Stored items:
- - - - - - -

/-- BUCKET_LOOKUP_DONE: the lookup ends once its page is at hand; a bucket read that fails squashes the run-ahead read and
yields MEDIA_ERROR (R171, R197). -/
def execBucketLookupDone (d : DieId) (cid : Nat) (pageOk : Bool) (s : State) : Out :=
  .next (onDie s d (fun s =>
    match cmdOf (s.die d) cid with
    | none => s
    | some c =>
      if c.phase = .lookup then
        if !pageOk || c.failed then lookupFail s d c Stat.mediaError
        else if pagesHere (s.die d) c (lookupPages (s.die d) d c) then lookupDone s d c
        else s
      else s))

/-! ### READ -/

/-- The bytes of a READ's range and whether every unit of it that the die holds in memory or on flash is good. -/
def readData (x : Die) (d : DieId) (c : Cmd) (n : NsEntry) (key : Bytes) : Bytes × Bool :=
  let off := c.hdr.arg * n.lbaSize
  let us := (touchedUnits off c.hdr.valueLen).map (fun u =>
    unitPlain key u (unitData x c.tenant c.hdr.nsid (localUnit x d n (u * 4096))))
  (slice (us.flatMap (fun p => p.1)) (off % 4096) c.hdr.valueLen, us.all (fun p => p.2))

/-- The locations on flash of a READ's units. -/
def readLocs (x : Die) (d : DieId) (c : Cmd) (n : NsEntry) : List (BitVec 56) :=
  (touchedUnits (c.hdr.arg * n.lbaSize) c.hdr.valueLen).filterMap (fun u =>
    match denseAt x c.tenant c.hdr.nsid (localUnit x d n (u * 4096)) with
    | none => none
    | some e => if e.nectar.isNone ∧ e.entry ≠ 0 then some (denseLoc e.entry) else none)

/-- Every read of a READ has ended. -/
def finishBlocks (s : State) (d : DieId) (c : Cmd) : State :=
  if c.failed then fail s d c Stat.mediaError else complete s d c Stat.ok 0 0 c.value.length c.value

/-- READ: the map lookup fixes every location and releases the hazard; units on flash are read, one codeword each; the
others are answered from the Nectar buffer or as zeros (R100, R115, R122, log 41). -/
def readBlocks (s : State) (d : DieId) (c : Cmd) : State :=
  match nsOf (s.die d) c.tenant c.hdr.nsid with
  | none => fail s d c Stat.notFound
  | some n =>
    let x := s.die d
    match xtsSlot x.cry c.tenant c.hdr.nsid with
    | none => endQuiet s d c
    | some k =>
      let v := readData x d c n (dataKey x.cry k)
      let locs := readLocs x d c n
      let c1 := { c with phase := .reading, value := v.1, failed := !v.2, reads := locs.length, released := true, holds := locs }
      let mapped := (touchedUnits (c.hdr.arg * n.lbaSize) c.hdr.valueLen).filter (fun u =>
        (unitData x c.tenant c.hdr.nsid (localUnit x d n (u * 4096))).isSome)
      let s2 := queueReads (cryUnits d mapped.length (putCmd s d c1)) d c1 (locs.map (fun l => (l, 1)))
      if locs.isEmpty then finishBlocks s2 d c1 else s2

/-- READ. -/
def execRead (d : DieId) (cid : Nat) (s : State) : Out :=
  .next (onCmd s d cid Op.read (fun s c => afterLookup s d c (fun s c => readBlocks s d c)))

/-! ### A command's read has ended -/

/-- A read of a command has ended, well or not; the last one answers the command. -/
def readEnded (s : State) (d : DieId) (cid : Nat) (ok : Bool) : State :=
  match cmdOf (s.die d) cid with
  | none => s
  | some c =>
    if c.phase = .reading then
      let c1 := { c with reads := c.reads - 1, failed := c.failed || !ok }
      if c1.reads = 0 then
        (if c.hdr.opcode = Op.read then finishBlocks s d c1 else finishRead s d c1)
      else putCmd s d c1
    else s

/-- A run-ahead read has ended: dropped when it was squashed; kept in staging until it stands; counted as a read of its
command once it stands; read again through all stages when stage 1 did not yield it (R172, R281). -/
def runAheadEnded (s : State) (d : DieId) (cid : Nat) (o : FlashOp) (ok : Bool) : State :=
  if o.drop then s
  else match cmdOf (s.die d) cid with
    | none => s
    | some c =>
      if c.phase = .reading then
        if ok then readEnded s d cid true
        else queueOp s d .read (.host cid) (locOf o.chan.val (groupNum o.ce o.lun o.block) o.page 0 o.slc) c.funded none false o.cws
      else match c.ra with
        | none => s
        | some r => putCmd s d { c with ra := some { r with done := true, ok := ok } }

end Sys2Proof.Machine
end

- - - - - - -

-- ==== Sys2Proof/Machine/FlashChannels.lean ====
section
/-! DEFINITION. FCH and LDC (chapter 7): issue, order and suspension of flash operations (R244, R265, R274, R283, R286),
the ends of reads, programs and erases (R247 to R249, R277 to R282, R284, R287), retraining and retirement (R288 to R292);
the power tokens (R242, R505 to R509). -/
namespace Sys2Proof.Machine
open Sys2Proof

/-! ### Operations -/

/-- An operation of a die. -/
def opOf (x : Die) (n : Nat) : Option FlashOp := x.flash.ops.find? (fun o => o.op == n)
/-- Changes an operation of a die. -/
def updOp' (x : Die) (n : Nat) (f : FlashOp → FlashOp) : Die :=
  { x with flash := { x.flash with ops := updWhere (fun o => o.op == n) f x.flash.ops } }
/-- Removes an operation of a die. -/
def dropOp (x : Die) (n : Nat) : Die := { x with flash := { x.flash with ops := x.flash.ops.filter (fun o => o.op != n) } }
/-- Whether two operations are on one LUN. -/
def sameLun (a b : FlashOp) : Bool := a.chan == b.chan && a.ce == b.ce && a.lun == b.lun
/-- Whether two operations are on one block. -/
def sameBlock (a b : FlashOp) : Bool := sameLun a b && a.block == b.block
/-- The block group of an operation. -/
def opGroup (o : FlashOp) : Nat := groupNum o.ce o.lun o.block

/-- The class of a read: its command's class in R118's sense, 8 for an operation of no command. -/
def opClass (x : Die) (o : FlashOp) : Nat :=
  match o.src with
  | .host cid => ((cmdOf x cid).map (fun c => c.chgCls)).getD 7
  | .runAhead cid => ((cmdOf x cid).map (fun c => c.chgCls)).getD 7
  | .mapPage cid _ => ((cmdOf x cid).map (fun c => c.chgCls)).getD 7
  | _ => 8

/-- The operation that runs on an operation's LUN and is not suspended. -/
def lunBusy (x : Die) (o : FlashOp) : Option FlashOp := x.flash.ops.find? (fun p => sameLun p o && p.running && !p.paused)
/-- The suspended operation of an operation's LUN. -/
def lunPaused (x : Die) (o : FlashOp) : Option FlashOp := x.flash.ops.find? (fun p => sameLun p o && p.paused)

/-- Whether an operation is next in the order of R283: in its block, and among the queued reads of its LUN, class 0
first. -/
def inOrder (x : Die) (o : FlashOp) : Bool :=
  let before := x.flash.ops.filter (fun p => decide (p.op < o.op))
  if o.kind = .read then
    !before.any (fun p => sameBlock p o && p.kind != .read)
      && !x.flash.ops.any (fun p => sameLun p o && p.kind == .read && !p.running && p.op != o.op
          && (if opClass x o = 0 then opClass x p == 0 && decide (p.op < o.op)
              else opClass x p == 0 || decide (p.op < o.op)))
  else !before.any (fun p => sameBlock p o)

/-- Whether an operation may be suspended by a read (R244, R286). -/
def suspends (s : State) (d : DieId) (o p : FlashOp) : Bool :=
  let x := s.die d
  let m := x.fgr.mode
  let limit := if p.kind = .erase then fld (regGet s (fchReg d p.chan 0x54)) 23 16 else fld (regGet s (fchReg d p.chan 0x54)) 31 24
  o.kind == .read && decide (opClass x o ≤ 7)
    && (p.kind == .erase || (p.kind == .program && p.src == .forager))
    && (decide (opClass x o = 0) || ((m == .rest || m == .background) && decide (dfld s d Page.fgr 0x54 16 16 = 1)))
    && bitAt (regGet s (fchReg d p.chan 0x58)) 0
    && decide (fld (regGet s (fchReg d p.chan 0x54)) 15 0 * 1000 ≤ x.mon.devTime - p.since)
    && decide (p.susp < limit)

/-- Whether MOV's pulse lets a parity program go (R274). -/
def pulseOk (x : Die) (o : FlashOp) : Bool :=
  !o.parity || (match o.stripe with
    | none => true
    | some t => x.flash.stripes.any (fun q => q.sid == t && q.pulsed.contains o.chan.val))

- - - - - - -

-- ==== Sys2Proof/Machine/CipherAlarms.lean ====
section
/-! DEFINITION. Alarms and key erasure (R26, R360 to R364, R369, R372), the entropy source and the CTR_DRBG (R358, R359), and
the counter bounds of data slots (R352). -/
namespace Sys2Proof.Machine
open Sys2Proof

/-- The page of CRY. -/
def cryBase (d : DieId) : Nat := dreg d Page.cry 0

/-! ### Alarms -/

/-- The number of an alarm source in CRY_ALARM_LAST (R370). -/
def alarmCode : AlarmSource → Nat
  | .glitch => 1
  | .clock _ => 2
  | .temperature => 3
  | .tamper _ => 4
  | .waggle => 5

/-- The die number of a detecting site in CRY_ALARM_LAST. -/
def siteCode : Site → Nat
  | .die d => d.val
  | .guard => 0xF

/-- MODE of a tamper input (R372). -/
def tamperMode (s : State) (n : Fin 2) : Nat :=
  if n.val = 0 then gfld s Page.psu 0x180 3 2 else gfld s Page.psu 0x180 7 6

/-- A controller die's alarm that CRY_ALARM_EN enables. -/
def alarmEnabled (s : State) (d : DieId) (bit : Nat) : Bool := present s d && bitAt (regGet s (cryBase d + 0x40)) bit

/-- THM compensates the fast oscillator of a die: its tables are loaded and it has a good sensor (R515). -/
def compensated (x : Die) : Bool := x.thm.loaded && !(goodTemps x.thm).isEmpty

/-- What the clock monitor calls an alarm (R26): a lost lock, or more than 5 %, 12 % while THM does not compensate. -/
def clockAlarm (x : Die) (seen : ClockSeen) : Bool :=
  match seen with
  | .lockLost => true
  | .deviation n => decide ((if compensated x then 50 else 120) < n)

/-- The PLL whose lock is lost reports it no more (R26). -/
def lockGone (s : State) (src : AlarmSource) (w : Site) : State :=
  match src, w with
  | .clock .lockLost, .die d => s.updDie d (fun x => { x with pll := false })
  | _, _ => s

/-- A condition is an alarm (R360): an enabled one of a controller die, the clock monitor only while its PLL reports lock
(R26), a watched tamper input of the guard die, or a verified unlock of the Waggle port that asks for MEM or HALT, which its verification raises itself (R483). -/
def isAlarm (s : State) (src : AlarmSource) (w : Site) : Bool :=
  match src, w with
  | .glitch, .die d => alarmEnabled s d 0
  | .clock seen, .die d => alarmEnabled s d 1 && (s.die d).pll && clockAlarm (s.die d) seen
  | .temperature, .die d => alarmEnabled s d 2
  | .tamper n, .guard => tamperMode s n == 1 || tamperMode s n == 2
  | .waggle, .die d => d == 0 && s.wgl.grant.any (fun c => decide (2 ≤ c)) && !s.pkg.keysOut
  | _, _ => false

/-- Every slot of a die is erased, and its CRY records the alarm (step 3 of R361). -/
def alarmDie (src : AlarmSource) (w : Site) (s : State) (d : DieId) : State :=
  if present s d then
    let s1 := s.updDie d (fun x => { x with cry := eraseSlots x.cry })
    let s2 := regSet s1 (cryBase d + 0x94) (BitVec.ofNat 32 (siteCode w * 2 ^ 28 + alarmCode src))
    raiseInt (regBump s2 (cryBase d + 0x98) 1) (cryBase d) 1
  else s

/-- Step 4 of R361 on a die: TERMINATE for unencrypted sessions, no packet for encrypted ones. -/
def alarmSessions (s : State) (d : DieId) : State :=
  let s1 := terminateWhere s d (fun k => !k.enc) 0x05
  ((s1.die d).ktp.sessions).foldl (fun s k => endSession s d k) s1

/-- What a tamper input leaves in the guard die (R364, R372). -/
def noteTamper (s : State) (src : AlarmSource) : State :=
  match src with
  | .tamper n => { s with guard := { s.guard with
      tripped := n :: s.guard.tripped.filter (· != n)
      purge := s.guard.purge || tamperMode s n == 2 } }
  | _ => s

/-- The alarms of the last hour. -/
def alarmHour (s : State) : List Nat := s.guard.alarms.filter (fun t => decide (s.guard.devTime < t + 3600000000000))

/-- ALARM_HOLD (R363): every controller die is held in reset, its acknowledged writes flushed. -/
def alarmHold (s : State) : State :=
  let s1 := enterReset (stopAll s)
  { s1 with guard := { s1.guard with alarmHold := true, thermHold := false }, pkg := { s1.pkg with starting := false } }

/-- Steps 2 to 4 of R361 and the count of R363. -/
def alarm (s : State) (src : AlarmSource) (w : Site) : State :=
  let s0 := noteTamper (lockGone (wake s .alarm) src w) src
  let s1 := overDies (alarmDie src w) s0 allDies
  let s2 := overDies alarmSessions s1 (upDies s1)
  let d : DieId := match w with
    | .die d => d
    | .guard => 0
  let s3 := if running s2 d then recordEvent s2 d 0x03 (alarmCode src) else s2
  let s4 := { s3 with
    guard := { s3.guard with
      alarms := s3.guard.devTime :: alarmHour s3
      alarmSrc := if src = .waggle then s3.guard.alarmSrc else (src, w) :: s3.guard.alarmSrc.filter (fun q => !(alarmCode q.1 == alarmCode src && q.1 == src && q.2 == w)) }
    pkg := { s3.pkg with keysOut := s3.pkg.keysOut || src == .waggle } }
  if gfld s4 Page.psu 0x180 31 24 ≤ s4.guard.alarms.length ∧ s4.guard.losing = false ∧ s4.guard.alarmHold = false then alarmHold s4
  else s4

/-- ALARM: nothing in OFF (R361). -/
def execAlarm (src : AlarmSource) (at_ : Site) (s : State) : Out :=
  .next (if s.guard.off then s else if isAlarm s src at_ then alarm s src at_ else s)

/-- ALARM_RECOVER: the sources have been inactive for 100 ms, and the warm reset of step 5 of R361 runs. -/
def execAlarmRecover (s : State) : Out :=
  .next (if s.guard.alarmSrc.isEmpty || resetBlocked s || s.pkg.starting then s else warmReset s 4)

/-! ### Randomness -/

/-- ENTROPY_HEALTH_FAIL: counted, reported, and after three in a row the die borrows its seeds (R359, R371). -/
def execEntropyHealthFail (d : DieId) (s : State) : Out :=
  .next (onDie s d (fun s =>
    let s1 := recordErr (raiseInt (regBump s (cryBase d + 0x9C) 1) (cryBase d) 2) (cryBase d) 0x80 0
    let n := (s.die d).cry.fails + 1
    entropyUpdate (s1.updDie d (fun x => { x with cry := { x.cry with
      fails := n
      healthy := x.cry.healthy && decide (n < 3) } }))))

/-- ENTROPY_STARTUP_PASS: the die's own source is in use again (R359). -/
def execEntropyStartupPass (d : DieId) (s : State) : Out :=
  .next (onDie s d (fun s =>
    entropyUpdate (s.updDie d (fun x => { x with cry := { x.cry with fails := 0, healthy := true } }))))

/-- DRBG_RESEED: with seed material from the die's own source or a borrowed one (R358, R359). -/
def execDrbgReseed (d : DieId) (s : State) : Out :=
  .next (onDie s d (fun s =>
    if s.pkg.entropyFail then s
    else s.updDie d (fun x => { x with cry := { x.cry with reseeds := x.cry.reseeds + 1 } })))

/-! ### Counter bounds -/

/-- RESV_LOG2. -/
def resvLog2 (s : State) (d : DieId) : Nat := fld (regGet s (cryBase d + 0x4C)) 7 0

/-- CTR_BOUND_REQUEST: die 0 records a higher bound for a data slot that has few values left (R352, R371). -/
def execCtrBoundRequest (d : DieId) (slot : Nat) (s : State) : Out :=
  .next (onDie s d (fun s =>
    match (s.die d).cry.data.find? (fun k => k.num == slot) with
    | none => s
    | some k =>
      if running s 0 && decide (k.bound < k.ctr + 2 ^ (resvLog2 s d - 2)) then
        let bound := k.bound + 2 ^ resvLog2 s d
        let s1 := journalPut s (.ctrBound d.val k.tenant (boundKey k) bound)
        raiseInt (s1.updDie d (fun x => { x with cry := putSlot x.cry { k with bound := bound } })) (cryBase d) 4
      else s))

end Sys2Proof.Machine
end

- - - - - - -

**Your assignment:** Every line from the line containing "raiseInt (regBump s2" through the line containing "alarms := s3.guard.devTime" in the records above must be retyped exactly. Leave out the rest.

**Task result:**
    raiseInt (regBump s2 (cryBase d + 0x98) 1) (cryBase d) 1
  else s

/-- Step 4 of R361 on a die: TERMINATE for unencrypted sessions, no packet for encrypted ones. -/
def alarmSessions (s : State) (d : DieId) : State :=
  let s1 := terminateWhere s d (fun k => !k.enc) 0x05
  ((s1.die d).ktp.sessions).foldl (fun s k => endSession s d k) s1

/-- What a tamper input leaves in the guard die (R364, R372). -/
def noteTamper (s : State) (src : AlarmSource) : State :=
  match src with
  | .tamper n => { s with guard := { s.guard with
      tripped := n :: s.guard.tripped.filter (· != n)
      purge := s.guard.purge || tamperMode s n == 2 } }
  | _ => s

/-- The alarms of the last hour. -/
def alarmHour (s : State) : List Nat := s.guard.alarms.filter (fun t => decide (s.guard.devTime < t + 3600000000000))

/-- ALARM_HOLD (R363): every controller die is held in reset, its acknowledged writes flushed. -/
def alarmHold (s : State) : State :=
  let s1 := enterReset (stopAll s)
  { s1 with guard := { s1.guard with alarmHold := true, thermHold := false }, pkg := { s1.pkg with starting := false } }

/-- Steps 2 to 4 of R361 and the count of R363. -/
def alarm (s : State) (src : AlarmSource) (w : Site) : State :=
  let s0 := noteTamper (lockGone (wake s .alarm) src w) src
  let s1 := overDies (alarmDie src w) s0 allDies
  let s2 := overDies alarmSessions s1 (upDies s1)
  let d : DieId := match w with
    | .die d => d
    | .guard => 0
  let s3 := if running s2 d then recordEvent s2 d 0x03 (alarmCode src) else s2
  let s4 := { s3 with
    guard := { s3.guard with
      alarms := s3.guard.devTime :: alarmHour s3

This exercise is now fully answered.